*** Opening Recorded data ***

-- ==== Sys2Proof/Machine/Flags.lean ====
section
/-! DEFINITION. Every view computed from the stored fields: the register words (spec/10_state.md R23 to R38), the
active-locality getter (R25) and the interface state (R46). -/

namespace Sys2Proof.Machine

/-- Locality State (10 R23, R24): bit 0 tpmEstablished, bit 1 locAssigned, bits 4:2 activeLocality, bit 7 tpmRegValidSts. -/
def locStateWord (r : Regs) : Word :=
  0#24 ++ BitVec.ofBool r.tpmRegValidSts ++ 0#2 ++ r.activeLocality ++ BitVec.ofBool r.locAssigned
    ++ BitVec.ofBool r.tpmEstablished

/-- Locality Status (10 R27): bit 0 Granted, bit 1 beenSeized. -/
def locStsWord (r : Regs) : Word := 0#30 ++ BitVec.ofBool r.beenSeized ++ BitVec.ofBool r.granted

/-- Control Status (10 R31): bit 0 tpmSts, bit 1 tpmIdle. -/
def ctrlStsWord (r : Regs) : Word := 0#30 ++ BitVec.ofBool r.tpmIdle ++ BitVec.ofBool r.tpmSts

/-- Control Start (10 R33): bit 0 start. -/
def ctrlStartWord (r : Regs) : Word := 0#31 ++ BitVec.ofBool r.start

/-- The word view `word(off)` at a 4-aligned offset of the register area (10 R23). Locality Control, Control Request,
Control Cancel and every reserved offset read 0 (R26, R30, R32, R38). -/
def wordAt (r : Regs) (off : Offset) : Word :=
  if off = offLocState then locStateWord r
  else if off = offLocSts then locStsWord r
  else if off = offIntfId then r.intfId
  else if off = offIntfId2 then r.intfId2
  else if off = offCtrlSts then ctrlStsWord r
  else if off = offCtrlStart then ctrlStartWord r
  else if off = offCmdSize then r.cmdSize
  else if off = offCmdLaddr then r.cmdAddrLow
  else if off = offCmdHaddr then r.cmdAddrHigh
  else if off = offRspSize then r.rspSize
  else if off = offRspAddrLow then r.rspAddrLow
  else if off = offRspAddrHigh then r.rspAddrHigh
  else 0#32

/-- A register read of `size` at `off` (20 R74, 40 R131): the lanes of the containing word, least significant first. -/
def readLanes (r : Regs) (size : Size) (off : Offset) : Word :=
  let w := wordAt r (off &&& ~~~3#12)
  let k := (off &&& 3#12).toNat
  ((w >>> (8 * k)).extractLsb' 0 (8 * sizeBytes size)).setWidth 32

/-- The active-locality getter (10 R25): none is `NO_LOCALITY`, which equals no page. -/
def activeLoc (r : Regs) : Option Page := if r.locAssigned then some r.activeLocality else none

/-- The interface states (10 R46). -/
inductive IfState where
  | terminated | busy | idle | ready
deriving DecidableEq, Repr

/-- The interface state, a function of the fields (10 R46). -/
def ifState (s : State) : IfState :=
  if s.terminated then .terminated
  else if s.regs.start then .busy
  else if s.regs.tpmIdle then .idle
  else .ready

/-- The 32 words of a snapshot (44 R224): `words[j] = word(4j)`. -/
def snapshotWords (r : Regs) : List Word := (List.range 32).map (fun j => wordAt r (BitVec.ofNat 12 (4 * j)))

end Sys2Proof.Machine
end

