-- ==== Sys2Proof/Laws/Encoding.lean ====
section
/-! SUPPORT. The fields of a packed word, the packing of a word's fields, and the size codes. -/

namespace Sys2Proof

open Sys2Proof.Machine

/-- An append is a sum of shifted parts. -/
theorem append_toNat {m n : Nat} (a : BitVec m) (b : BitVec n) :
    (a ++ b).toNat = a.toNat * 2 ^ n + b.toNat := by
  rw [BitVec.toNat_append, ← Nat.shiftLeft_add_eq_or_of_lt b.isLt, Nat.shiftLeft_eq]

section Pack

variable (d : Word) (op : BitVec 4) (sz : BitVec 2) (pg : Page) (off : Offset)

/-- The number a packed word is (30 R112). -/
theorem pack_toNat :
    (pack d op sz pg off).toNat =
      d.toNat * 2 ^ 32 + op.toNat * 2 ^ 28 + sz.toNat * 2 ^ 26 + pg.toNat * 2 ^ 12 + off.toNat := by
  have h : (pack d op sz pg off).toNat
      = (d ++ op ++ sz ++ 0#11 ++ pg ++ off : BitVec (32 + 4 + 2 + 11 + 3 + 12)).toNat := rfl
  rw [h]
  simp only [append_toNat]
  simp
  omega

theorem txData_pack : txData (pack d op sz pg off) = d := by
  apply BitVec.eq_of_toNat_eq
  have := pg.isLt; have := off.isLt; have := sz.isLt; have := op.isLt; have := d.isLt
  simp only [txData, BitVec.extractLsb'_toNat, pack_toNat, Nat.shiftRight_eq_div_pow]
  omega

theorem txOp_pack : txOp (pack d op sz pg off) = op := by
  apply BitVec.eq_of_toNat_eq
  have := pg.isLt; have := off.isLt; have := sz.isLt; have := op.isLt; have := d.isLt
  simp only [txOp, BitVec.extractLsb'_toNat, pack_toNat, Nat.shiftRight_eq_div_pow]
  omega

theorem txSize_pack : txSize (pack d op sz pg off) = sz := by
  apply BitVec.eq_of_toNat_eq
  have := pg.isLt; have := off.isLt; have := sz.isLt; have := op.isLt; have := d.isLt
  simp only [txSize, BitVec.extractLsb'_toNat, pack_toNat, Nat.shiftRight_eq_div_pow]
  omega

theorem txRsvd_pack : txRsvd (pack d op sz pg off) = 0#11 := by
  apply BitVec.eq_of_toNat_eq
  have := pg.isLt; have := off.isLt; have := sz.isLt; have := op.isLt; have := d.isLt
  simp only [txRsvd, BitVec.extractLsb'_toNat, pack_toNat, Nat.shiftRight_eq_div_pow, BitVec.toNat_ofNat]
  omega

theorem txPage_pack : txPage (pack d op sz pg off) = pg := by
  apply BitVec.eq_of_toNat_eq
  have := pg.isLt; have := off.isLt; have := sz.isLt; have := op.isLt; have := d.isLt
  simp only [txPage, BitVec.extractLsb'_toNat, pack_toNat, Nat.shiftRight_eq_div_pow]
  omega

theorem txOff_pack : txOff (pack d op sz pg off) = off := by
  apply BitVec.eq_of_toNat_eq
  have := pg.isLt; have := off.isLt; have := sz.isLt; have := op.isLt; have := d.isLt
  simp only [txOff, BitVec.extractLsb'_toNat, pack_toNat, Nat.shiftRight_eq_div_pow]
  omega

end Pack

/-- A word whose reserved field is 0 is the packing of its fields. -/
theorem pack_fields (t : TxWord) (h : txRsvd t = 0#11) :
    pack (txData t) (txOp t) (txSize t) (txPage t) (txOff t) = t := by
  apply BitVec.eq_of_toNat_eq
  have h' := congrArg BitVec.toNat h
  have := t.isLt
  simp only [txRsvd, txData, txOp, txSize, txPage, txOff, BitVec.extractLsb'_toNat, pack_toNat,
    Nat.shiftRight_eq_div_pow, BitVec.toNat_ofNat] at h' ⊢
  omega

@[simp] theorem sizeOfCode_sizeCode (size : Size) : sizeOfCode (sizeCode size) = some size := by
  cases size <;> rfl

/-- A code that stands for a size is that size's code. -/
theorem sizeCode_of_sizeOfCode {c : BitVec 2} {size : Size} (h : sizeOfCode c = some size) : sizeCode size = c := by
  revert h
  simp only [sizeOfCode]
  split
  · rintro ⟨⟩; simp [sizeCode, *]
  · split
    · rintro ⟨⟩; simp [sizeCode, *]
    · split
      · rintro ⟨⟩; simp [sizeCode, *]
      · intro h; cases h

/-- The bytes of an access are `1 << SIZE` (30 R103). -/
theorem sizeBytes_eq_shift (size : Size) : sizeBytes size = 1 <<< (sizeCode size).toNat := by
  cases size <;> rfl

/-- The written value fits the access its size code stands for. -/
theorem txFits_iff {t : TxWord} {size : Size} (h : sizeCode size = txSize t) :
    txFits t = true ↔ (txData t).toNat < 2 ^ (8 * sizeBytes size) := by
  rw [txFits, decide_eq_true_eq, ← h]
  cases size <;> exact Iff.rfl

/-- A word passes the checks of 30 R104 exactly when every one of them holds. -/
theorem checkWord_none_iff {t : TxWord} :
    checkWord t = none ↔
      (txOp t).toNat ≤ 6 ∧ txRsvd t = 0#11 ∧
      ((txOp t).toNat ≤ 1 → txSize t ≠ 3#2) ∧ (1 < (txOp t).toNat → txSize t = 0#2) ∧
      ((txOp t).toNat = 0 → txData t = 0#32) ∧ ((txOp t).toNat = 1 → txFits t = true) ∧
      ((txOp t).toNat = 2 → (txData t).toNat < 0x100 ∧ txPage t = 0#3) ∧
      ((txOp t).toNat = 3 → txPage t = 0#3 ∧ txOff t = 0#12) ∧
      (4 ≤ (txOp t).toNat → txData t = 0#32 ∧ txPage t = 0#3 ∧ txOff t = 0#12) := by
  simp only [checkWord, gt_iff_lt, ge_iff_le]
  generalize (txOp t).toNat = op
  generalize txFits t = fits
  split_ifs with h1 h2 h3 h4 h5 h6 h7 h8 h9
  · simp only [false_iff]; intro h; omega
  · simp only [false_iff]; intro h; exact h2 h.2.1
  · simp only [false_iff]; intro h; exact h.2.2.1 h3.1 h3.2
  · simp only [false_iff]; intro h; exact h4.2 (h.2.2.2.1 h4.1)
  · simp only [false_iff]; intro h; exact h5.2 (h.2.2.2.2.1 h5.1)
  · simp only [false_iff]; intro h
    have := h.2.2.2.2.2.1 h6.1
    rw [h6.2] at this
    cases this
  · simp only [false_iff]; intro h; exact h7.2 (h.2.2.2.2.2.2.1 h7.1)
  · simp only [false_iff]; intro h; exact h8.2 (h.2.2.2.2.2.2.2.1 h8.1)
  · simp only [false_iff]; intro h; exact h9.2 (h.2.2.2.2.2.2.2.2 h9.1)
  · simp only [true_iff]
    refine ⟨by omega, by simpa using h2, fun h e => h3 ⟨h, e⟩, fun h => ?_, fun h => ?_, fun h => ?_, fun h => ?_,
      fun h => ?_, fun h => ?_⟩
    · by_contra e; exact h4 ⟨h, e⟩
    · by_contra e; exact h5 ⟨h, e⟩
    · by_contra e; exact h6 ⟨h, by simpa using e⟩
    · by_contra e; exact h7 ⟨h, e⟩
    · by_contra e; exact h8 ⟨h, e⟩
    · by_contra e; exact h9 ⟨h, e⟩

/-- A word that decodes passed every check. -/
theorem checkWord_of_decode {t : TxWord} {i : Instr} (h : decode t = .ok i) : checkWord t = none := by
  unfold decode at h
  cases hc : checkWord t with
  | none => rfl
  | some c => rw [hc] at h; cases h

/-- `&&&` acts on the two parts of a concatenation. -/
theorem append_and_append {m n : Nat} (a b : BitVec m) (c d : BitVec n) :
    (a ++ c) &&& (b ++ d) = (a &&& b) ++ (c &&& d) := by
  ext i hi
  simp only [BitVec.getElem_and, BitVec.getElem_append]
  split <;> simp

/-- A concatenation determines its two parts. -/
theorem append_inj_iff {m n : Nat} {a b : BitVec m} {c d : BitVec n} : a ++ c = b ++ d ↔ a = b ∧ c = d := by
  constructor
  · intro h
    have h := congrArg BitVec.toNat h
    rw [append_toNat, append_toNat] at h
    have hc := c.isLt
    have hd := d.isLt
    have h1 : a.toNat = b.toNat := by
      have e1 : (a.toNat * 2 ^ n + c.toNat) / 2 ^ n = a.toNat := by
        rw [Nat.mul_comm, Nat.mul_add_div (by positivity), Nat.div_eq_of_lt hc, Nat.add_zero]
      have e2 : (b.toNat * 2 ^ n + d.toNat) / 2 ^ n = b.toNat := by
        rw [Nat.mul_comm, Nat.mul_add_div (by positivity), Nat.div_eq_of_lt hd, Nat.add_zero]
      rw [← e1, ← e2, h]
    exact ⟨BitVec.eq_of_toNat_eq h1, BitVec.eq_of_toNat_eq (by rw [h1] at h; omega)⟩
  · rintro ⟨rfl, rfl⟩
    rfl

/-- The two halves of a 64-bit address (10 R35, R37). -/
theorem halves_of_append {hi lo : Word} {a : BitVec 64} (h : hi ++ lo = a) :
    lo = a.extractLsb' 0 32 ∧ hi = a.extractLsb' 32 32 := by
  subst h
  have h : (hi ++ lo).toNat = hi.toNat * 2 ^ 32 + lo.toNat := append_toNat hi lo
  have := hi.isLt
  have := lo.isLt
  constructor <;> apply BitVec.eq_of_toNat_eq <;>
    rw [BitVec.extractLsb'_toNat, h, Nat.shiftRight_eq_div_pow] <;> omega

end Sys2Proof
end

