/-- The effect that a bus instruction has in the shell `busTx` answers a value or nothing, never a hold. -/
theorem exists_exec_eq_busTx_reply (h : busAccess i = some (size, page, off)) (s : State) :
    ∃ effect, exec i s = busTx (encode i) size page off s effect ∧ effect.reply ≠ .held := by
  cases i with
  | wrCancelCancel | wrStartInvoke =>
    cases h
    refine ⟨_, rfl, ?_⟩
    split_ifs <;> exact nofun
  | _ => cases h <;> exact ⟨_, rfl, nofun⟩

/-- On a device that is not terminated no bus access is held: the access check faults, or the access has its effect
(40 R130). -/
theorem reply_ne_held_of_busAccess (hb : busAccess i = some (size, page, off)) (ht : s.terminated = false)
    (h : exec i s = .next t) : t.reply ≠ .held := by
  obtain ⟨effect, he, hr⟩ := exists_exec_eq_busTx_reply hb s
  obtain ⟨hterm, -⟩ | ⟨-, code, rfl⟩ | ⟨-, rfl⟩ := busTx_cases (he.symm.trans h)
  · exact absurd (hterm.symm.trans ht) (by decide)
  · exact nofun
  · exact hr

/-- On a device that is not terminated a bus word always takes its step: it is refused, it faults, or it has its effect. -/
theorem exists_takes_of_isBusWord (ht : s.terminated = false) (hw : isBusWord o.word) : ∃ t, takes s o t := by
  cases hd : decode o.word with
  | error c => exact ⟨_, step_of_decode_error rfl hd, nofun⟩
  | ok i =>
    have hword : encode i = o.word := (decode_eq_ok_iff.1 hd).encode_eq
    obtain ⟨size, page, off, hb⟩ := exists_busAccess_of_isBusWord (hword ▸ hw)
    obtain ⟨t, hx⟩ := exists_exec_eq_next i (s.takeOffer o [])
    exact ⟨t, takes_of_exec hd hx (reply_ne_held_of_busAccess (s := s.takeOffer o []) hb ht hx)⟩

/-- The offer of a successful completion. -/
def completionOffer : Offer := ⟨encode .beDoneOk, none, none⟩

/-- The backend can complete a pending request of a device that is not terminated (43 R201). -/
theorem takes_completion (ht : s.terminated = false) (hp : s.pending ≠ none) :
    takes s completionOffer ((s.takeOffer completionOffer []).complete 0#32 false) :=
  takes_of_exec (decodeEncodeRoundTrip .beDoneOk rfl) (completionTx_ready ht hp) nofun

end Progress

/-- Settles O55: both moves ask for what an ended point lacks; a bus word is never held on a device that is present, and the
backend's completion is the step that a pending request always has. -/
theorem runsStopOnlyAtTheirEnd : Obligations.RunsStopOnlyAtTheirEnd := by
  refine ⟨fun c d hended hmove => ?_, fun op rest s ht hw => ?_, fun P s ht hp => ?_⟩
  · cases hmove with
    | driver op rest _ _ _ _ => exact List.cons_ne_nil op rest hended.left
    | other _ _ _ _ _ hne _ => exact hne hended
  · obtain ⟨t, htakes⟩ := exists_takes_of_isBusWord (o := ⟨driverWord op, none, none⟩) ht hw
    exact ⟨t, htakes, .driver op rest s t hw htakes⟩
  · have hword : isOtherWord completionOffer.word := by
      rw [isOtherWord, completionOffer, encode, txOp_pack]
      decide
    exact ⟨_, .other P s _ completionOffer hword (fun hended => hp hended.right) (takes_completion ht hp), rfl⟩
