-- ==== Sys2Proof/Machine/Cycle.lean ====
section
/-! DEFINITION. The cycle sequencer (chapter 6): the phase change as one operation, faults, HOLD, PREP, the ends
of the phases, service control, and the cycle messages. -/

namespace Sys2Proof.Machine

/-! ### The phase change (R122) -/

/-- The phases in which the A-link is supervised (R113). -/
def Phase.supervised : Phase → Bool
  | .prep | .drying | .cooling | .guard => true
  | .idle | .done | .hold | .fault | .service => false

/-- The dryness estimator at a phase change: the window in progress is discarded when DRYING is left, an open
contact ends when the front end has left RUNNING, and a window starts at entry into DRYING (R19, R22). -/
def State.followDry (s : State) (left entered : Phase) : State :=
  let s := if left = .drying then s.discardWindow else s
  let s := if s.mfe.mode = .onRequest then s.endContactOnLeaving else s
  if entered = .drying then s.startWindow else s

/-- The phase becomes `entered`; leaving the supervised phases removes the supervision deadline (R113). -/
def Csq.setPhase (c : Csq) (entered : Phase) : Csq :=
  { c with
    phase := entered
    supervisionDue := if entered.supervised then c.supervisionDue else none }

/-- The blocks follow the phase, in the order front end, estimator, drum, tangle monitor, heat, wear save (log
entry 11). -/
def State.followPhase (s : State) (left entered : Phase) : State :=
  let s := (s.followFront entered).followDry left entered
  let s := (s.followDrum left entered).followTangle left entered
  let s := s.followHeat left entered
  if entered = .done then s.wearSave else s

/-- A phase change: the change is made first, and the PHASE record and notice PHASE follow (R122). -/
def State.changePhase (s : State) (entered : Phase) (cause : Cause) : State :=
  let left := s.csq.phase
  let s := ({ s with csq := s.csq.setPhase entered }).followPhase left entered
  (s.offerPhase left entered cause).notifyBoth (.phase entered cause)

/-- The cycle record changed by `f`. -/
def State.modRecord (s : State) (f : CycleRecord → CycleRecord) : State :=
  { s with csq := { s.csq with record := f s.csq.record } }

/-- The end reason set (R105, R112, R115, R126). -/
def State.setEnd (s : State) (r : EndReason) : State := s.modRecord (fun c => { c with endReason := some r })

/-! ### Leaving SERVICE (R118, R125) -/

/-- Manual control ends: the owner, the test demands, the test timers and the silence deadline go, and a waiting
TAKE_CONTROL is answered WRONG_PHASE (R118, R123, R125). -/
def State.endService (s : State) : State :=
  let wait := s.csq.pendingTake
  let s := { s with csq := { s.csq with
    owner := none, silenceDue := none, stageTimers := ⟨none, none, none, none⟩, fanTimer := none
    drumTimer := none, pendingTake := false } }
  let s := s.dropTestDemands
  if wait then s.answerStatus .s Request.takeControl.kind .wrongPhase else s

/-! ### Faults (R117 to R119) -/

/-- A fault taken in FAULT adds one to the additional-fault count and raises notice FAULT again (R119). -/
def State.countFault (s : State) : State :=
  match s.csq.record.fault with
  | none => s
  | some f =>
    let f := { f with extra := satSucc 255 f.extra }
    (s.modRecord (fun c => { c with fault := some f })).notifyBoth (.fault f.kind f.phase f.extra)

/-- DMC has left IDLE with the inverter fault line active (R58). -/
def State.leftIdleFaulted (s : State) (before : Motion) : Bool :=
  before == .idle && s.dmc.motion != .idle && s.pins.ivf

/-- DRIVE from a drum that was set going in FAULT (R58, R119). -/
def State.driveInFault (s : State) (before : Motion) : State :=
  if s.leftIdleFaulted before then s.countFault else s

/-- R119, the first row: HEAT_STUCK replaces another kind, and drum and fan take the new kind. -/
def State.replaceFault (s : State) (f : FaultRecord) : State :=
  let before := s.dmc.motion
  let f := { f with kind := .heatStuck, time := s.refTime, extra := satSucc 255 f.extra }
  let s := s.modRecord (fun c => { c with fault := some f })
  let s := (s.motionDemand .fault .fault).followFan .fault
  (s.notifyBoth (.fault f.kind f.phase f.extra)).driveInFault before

*** Closing Recorded data ***

Assignment:
Exactly the lines running from the top of the records to the line that contains "else if off = offRspSize then r.rspSize", inclusive, must be set down, and nothing more.

Answer to this task:
-- ==== Sys2Proof/Machine/Flags.lean ====
section
/-! DEFINITION. Every view computed from the stored fields: the register words (spec/10_state.md R23 to R38), the
active-locality getter (R25) and the interface state (R46). -/

namespace Sys2Proof.Machine

/-- Locality State (10 R23, R24): bit 0 tpmEstablished, bit 1 locAssigned, bits 4:2 activeLocality, bit 7 tpmRegValidSts. -/
def locStateWord (r : Regs) : Word :=
  0#24 ++ BitVec.ofBool r.tpmRegValidSts ++ 0#2 ++ r.activeLocality ++ BitVec.ofBool r.locAssigned
    ++ BitVec.ofBool r.tpmEstablished

/-- Locality Status (10 R27): bit 0 Granted, bit 1 beenSeized. -/
def locStsWord (r : Regs) : Word := 0#30 ++ BitVec.ofBool r.beenSeized ++ BitVec.ofBool r.granted

/-- Control Status (10 R31): bit 0 tpmSts, bit 1 tpmIdle. -/
def ctrlStsWord (r : Regs) : Word := 0#30 ++ BitVec.ofBool r.tpmIdle ++ BitVec.ofBool r.tpmSts

/-- Control Start (10 R33): bit 0 start. -/
def ctrlStartWord (r : Regs) : Word := 0#31 ++ BitVec.ofBool r.start

/-- The word view `word(off)` at a 4-aligned offset of the register area (10 R23). Locality Control, Control Request,
Control Cancel and every reserved offset read 0 (R26, R30, R32, R38). -/
def wordAt (r : Regs) (off : Offset) : Word :=
  if off = offLocState then locStateWord r
  else if off = offLocSts then locStsWord r
  else if off = offIntfId then r.intfId
  else if off = offIntfId2 then r.intfId2
  else if off = offCtrlSts then ctrlStsWord r
  else if off = offCtrlStart then ctrlStartWord r
  else if off = offCmdSize then r.cmdSize
  else if off = offCmdLaddr then r.cmdAddrLow
  else if off = offCmdHaddr then r.cmdAddrHigh
  else if off = offRspSize then r.rspSize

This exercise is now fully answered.